The diagram beneath exhibits how you can break up a matrix into blocks and use every block to compute a partial softmax after which a modified softmax.
- Preliminary Enter: Token: This can be a flash warning slip
- Key: 4 (tokens) x 3 (dimensions), Question: 4 (tokens) x 3 (dimensions), Worth: 4 (tokens) x 3 (dimensions)
Step 0
- Assumes 24 bytes of reminiscence
- The SRAM is split into 4 blocks: question, key, worth, and output matrix.
- The question, key, worth, and output every take 6 bytes to retailer their info (12 bytes / 4)
- Since every embedding can’t be destroyed, every dimension is 3, so
- Question: 6 bytes / 3 (dimensions) = 2. Values, keys and outputs are the identical
- subsequently, [M/4d] Denotes the scale of every block. On this case, the block dimension is 2, which implies that 2 rows will be fetched into SRAM.
- Typically, the block dimension is [M/4d] The variety of blocks is [N*4D/M]
Steps 1 and a pair of: Evaluating flash consideration mechanics with reminiscence and computational elements I’ve added a desk beneath displaying steps 1 and a pair of.
The diagram beneath helps visualize the matrix multiplication (block-wise) utilized in flash consideration.
What are the mathematical elements of softmax?
One of the necessary elements of the paper is how the accuracy of the softmax will be calculated even when the matrix is decomposed. Beneath is a mathematical instance displaying how you can mix two totally different matrices and recalculate the softmax.
Instinct
- This can be a nice property of the index being leveraged right here.
- Every softmax is calculated individually, however together with the utmost worth of the row, the overall exponent worth can also be saved.
- When combining with one other matrix, we have to see how a lot the max differs from the worldwide max of the 2 matrices. As a result of there may be an exponent, each the numerator and denominator are adjusted by e^(current_max — global_max) to account for this.
The logic is sort of sophisticated, so I will clarify it with an instance beneath, and when you get accustomed to the instance, the instinct above will probably be simpler to know.
Let us take a look at the complexity evaluation to see how issues have modified.
Self-Consideration
- Calculating S = QK’ ends in an N*N matrix that must be propagated to HRAM and pulled again from HRAM.
- Subsequently, O(N*N + N*N) = O(N*N) for HBM accesses.
Flash Consideration
- Outer loop: the important thing and question are accessed O(Nd) occasions
- Interior loop: To function on a block, loading from HBM requires solely O(Nd/M).
- Whole: O(N*N*d*d/M)
- In follow, d is way smaller than M. The vary of d is (64 to 128) whereas the vary of M is 100KB, so HBM accesses are optimized.

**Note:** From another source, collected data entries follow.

/-- Change every slice that satisfies a test. -/
def State.mapSlicesOf (s : State) (p : Gang → Slice → Bool) (f : Slice → Slice) : State :=
  let h := fun (g : Gang) => g.mapSlices fun sl => if p g sl then f sl else sl
  { s with gangs := s.gangs.map h, cur := s.cur.map h }

/-- The crew of a twin pair's shadow that takes the results of a primary's command, with the slice's index (21 R442): those of
irrevocable commands, which the primary alone performs. -/
def State.twinOf (s : State) (c : Cmd) : Option (Nat × Nat) :=
  match c.crew.bind (Map.find? s.crews) with
  | some w =>
    if w.twin && !w.shadow && (c.op == .larder || c.op.engine == .fabric || c.cell != 0) then
      match w.partner, (s.gangs ++ s.cur.toList).findSome? fun g => g.slices.find? fun sl => sl.sid == c.sid with
      | some q, some sl => some (q, sl.index)
      | _, _ => none
    else none
  | none => none

/-- A shadow's slice takes a result: a register that waits for it, or the mail. -/
def Slice.shadowTake (sl : Slice) (t : Target) (x : SVal) : Slice :=
  match sl.pending.find? fun p => p.targ == t && p.engine with
  | some p => sl.engineWrite p.n t x
  | none => { sl with mail := sl.mail ++ [(t, x)] }

/-- A shadow's word takes the results that lie in the mail. -/
def Slice.takeMail (sl : Slice) (word : Nat) : Slice :=
  sl.mail.foldl
    (fun sl m => if sl.pending.any (fun p => p.n == word && p.targ == m.1 && p.engine) then
        { sl.engineWrite word m.1 m.2 with mail := sl.mail.erase m } else sl) sl

/-- Deliver a command's result to a register of its strand, and of the strand's shadow. -/
def State.deliverResult (s : State) (c : Cmd) (word : Nat) (t : Target) (x : SVal) : State :=
  let s1 := s.mapSlicesOf (fun _ sl => sl.sid == c.sid) fun sl => sl.engineWrite word t x
  match s.twinOf c with
  | some (q, ix) => s1.mapSlicesOf (fun g sl => g.crew == some q && sl.index == ix) fun sl => sl.shadowTake t x
  | none => s1

/-- Deliver values to lane `k` of the registers at ring entries. -/
def State.deliverLanes (s : State) (c : Cmd) (word k : Nat) (rings : List Nat) (vals : List LVal) : State :=
  (rings.zip vals).foldl (fun s p => s.deliverResult c word (.lane p.1 k) ⟨p.2.v.setWidth 64, p.2.tag⟩) s

end Sys2Proof.Machine
end

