-- ==== Sys2Proof/Machine/Issue.lean ====
section
/-! DEFINITION. Issue in a quadrant (08 R186 to R195): readiness, selection, fetch with its checks and the fetch buffer (10
R216 to R220), and what follows a word: settling, reconvergence (05 R97), parting (05 R94), the branch bubble. -/

namespace Sys2Proof.Machine

/-! ## The next word -/

/-- The word that begins with some parcels, as decoding finds it. -/
def decodeHead (ps : List Parcel) : Except DecodeError Instr := (decode ps).map (·.1)

/-- Parcels at the front of a fetch buffer that hold the word at an address, whole. -/
def bufferedWord (buf : List Fetched) (a : Word64) : Option (List Fetched) :=
  match buf with
  | f :: rest =>
    if f.addr = a then
      let n := parcelCount f.parcel
      if n - 1 ≤ rest.length then some (f :: rest.take (n - 1)) else none
    else none
  | [] => none

/-- The parcels at an address up to the first that cannot be read, at most `n`. -/
def State.peekParcels (s : State) (g : Gang) (a : Word64) : Nat → List Parcel
  | 0 => []
  | n + 1 =>
    match s.peekParcel g g.user a with
    | some p => p :: s.peekParcels g (a + 4) n
    | none => []

/-- The word at a gang's pc without fetching it: from its buffer, or as code would be read. -/
def State.peekWord (s : State) (g : Gang) : Option Instr :=
  let ps := match bufferedWord g.buf g.pc with
    | some fs => fs.map Fetched.parcel
    | none => s.peekParcels g g.pc 3
  match decodeHead ps with
  | .ok i => some i
  | .error _ => none

/-! ## Fetch (10 R217, R220) -/

/-- How the fetch of one parcel comes out. -/
inductive Fetch where
  | ok (f : Fetched)
  | trap (t : Trap)
  | fault (f : FaultRec)
  deriving DecidableEq, Repr

/-- The fetch floor of a parcel (R218): the start or resumption of the strand, or a later ICINV over it that a FETCHB has followed. -/
def Gang.floorAt (g : Gang) (a : Word64) : Nat :=
  (g.floors.filter fun r => decide (r.1 ≤ a.toNat) && decide (a.toNat < r.1 + r.2.1)).foldl (fun m r => max m r.2.2) g.floor

/-- The fetch floor of a wide word: that of its parcels which is the latest, so that the word is of one floor (R218). -/
def Gang.floorOf (g : Gang) (a : Word64) : Nat := max (g.floorAt a) (max (g.floorAt (a + 4)) (g.floorAt (a + 8)))

/-- Fetch one parcel with the checks of R220, at a floor. -/
def State.fetchAt (s : State) (g : Gang) (a : Word64) (floor : Nat) : Fetch × State :=
  if a.extractLsb' 56 8 ≠ 0 then (.trap ⟨Cause.addressHole, g.pc⟩, s)
  else
    let (x, s1) := s.xlate g.core g.part g.ctx a.toNat { x := true, user := g.user }
    match x with
    | .fault why lv e pool => (.fault (faultOf g a.toNat 3 why lv s.cycle e pool), s1)
    | .denied => (.trap ⟨Cause.protection, a⟩, s1)
    | .ok pa l =>
      let (p, bad, s2) := s1.fetchParcel g.core pa floor
      if l.por || bad then (.trap ⟨Cause.poisonUse, 32⟩, s2) else (.ok ⟨a, p, false⟩, s2)

/-- What fetch gives the slot. -/
inductive Fetching where
  | word (ps : List Fetched)
  | trap (t : Trap)
  | fault (f : FaultRec)
  deriving DecidableEq, Repr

- We began with the target of optimizing HBM entry, and the complexity evaluation confirmed that this paper optimizes HBM entry. HBM entry by (d*d/M) coefficients with out approximation.
It is a very complicated paper, however the effectivity has improved considerably. I hope the above clarification offers you some understanding of how flash consideration optimizes and improves efficiency. I have not but defined block sparse flash consideration, however how does it evaluate to different optimization strategies, resembling ahead cross optimization? I hope to clarify that in a future publish.